These alkoxysilane compounds can be used alone or in combination of
two or more kinds.
[0096] The alkoxysilane-modified polyamide resin can be produced by
mixing a terminal isocyanate group-containing polyamide resin and
an alkoxysilane compound at such a ratio that the amount of the
isocyanate group of the terminal isocyanate group-containing
polyamide resin is almost equivalent to that of the amino group of
the alkoxysilane compound (the NCO/NH ratio is 0.6 to 1.4, or
preferably 0.9 to 1.1), and subjecting the mixture to a ureation
reaction.
[0097] The ureation reaction is performed, for example, at a
reaction temperature of 150.degree. C. or less, or preferably 40 to
140.degree. C., more preferably 40 to 120.degree. C., for a
reaction time of 0.5 to 50 hours, or preferably 1 to 15 hours,
though not limited thereto.
[0098] When the reaction temperature is in the above range,
production can be stable. On the other hand, when the reaction
temperature exceeds 150.degree. C., a part of the alkoxysilyl group
of the alkoxysilane compound is hydrolyzed to form a silanol group,
and the silanol group thus formed is subjected to a condensation
reaction with another silanol group or the alkoxy silyl group of
different molecules to thereby form a siloxane bond, so that a
reaction mass thickens, which in turn may decrease productivity. On
the other hand, when the reaction temperature is too low, the
reaction between the isocyanate group of the terminal isocyanate
group-containing polyamide resin and the amino group of the
alkoxysilane compound may not sufficiently proceed, which in turn
may decrease productivity.
[0099] In the ureation reaction, the isocyanate group and the amino
alkoxysilyl group are decomposed when reacted with water (moisture
in the air, etc.). Therefore, in order to avoid contact with
moisture in the air, this reaction is preferably performed under an
inert gas atmosphere. Examples of the inert gas include nitrogen
gas, and helium gas, and nitrogen gas is preferable.
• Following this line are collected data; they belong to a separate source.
-- ==== Sys2Proof/Machine/Light.lean ====
section
/-! DEFINITION. The Light Meter (spec/10). -/

namespace Sys2Proof.Machine

open Sys2Proof

def setLight (l : Light) (s : State) : State := { s with light := l }

/-! ### Measuring (R146, R147) -/

/-- A window's count stays at its top value once reached (R146). -/
def maxCount : Nat := 65535

/-- The zero-window run at which a silent sensor is recognised (R147). -/
def silentRun : Nat := 40

/-- The zero-window run after a window of this count (R147). -/
def zeroRunAfter (count run : Nat) : Nat := if count = 0 then satInc silentRun run else 0

/-- The sensor state after a window of this count, with the run as it then stands (R147). -/
def sensorAfter (count run : Nat) (st : SensorState) : SensorState :=
  if count = maxCount then .saturated
  else if count = 0 then (if run = silentRun then .silent else st)
  else .ok

/-- The notice a change of sensor state offers, with its argument (R147). -/
def sensorNotice (old new : SensorState) (applied count : Nat) : List (NoticeKind × Nat) :=
  if old = new then []
  else
    match new with
    | .saturated => [(.lightSaturated, applied)]
    | .silent => [(.lightSilent, applied)]
    | .ok => [(.lightOk, count)]

/-! ### The curve (R148) -/

/-- Between two breakpoints; the quotient is truncated toward zero (R148). -/
def interpolate (p q : Point) (c : Nat) : Nat :=
  ((p.b : Int) + (((q.b : Int) - p.b) * ((c : Int) - p.c)).tdiv ((q.c : Int) - p.c)).toNat

/-- The target on the curve from breakpoint `p` on: its own B up to its C, and the last B beyond the last C (R148). -/
def targetFrom (c : Nat) (p : Point) : List Point → Nat
  | [] => p.b
  | q :: qs => if c ≤ p.c then p.b else if c < q.c then interpolate p q c else targetFrom c q qs

/-- The target for a count (R148). -/
def target (c : Nat) (curve : List Point) : Nat :=
  match curve with
  | [] => 0
  | p :: ps => targetFrom c p ps

/-! ### Goal, slew and clamp (R149) -/

/-- The goal after a target: it follows a target that differs by H or more. -/
def goalAfter (hyst t g : Nat) : Nat := if hyst ≤ ((t : Int) - g).natAbs then t else g

/-- The applied brightness moved toward the goal by at most S. -/
def slewToward (step g a : Nat) : Nat := if a < g then min g (a + step) else max g (a - step)

/-- The light meter after a window end in a sensor state (R149). -/
def meterStep (count : Nat) (l : Light) : Light :=
  if l.sensor ≠ .ok then l
  else
    let t := target count l.curve
    match l.mode with
    | .fixed => { l with target := t }
    | .auto =>
      let g := goalAfter l.hyst t l.goal
      { l with target := t, goal := g, applied := clampTo l.bmin l.bmax (slewToward l.slew g l.applied) }

/-- A change of the applied brightness marks every placed panel palette-dirty, and a frame may start (R152). -/
def handBrightness (before : Nat) (s : State) : State :=
  if s.light.applied = before then s else settle (markPalettes s)

/-- A gate window ends (R146, R147, R149, R152). -/
def windowEnd (s : State) : State :=
  let l := s.light
  let run := zeroRunAfter l.gate l.zeroRun
  let sensor := sensorAfter l.gate run l.sensor
  let l1 := { l with gate := 0, last := l.gate, zeroRun := run, sensor := sensor }
  handBrightness l.applied (offerAll (sensorNotice l.sensor sensor l.applied l.gate) (setLight (meterStep l.gate l1) s))

/-- LUX_IN_PULSE (R146). -/
def execLuxInPulse (s : State) : Result := .next (setLight { s.light with gate := satInc maxCount s.light.gate } s)

/-- LIGHT_WINDOW_END (R146 to R149). -/
def execLightWindowEnd (s : State) : Result := .next (windowEnd s)

/-! ### Requests (R150, R151, R154) -/

/-- The settings of SET_BRIGHTNESS stored, and the applied brightness fixed or clamped (R150). -/
def brightnessSet (m : BrightMode) (b : RawBrightness) (l : Light) : Light :=
  let hi := b.bmax.toNat
  let lo := min b.bmin.toNat hi
  { l with mode := m, fixed := b.fixed.toNat, hyst := clampTo 0 32 b.hyst.toNat, slew := clampTo 1 255 b.slew.toNat,
           bmin := lo, bmax := hi,
           applied := clampTo lo hi (match m with | .fixed => b.fixed.toNat | .auto => l.applied) }

/-- The fields of the SET_BRIGHTNESS reply. -/
def brightnessBytes (l : Light) : List Byte :=
  [brightModeByte l.mode] ++ num1 l.fixed ++ num1 l.hyst ++ num1 l.slew ++ num1 l.bmin ++ num1 l.bmax ++ num1 l.applied

/-- SET_BRIGHTNESS (R150). -/
def setBrightnessBody (b : RawBrightness) (s : State) : State × Answer :=
  match readBrightMode b.mode with
  | none => (s, .refused .badField)
  | some m =>
    let l := brightnessSet m b s.light
    (handBrightness s.light.applied (setLight l s), done (brightnessBytes l))

/-- SET_LIGHT_CURVE (R151). -/
def setLightCurveBody (c : RawCurve) (s : State) : State × Answer :=
  match readCurve c with
  | none => (s, .refused .badField)
  | some ps => (setLight { s.light with curve := ps } s, done [])

/-- READ_LIGHT (R154). -/
def reportLight (s : State) : Answer :=
  let l := s.light
  done (num2 l.last ++ [sensorByte l.sensor] ++ num1 l.target ++ num1 l.goal ++ num1 l.applied ++ [brightModeByte l.mode] ++ num1 l.fixed
    ++ num1 l.hyst ++ num1 l.slew ++ num1 l.bmin ++ num1 l.bmax ++ l.curve.flatMap fun p => num2 p.c ++ num1 p.b)

/-- SET_BRIGHTNESS (R150). -/
def execSetBrightness (v : Via) (b : RawBrightness) (s : State) : Result :=
  request v (.setBrightness v b) (setBrightnessBody b) s

/-- SET_LIGHT_CURVE (R151). -/
def execSetLightCurve (v : Via) (c : RawCurve) (s : State) : Result :=
  request v (.setLightCurve v c) (setLightCurveBody c) s

/-- READ_LIGHT (R154). -/
def execReadLight (v : Via) (s : State) : Result := reading v (.readLight v) reportLight s

end Sys2Proof.Machine
end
[0100] In this reaction, specifically, the terminal isocyanate
group-containing polyamide resin and the alkoxysilane compound may
be mixed at once. Alternatively, the terminal isocyanate
group-containing polyamide resin may be preliminarily charged,
followed by mixing the alkoxysilane compound therewith, or the
alkoxysilane compound can be preliminarily charged, followed by
mixing the terminal isocyanate group-containing polyamide resin
therewith.
[0101] The alkoxysilane-modified polyamide resin thus produced has
a number average molecular weight of, for example 500 to 40000, or
preferably 500 to 10000. The urea conversion (alkoxysilane
modification ratio) is usually 76 to 100%, or preferably 86 to
100%. When the urea conversion is in the above range, a cured resin
product having excellent heat resistance, adhesion, and machine
strength can be produced.
[0102] The alkoxysilane-modified polyamide resin is moisture-cured
by hydrolysis of the alkoxysilyl group. Therefore, the
alkoxysilane-modified polyamide resin can be used in various fields
as a one-part moisture-curable resin composition. In particular, it
is useful as an adhesive component of a one-part moisture-curable
hot-melt adhesive agent.
[0103] When the alkoxysilane-modified polyamide resin is used as an
adhesive component of a one-part moisture-curable hot-melt adhesive
agent, the mixing amount of the alkoxysilane-modified polyamide
resin is, for example, 1 part by weight or more, or preferably 10
parts by weight or more, per 100 parts by weight of the hot-melt
adhesive agent.
[0104] The cured resin product produced by moisture-curing the
alkoxysilane-modified polyamide resin is excellent in heat
resistance, adhesion, and mechanical strength. The moisture-curing
can be performed usually under high temperature, preferably by
adding a curing catalyst.
[0105] To the one-part moisture-curable resin composition
containing the terminal isocyanate group-containing polyamide resin
and/or the alkoxysilane-modified polyamide resin, if necessary, an
additive can be added without inhibiting the excellent effect of
the present invention.
[0106] Examples of the additive include a curing catalyst, a silane
coupling agent, an internal releasing agent, a tackifier, a
softening agent, a stabilizer, an antioxidant, an ultraviolet
absorber, a light stabilizer, a plasticizer, a filler, a dye, a
pigment, and an optical brightener.
[0107] Examples of the curing catalyst include an organotin
catalyst, a metal complex, a basic catalyst, and an organic
phosphoric acid compound.
[0108] Examples of the organotin catalyst include dibutyltin
dilaurate, dioctyltin dimaleate, dibutyltin phthalate, stannous
octoate, dibutyltin methoxide, dibutyltin diacetylacetate, and
dibutyltin diacetate.
[0109] Examples of the metal complex include titanate compounds
such as tetrabuthyl titanate, tetraisopropyl titanate, and
triethanolamine titanate; metal carboxylates such as lead octylate,
lead naphthenate, nickel naphthenate, and cobalt naphthenate; and
metal acetylacetonate complexes such as aluminum acetyl acetonate
complex and vanadium acetyl acetonate complex.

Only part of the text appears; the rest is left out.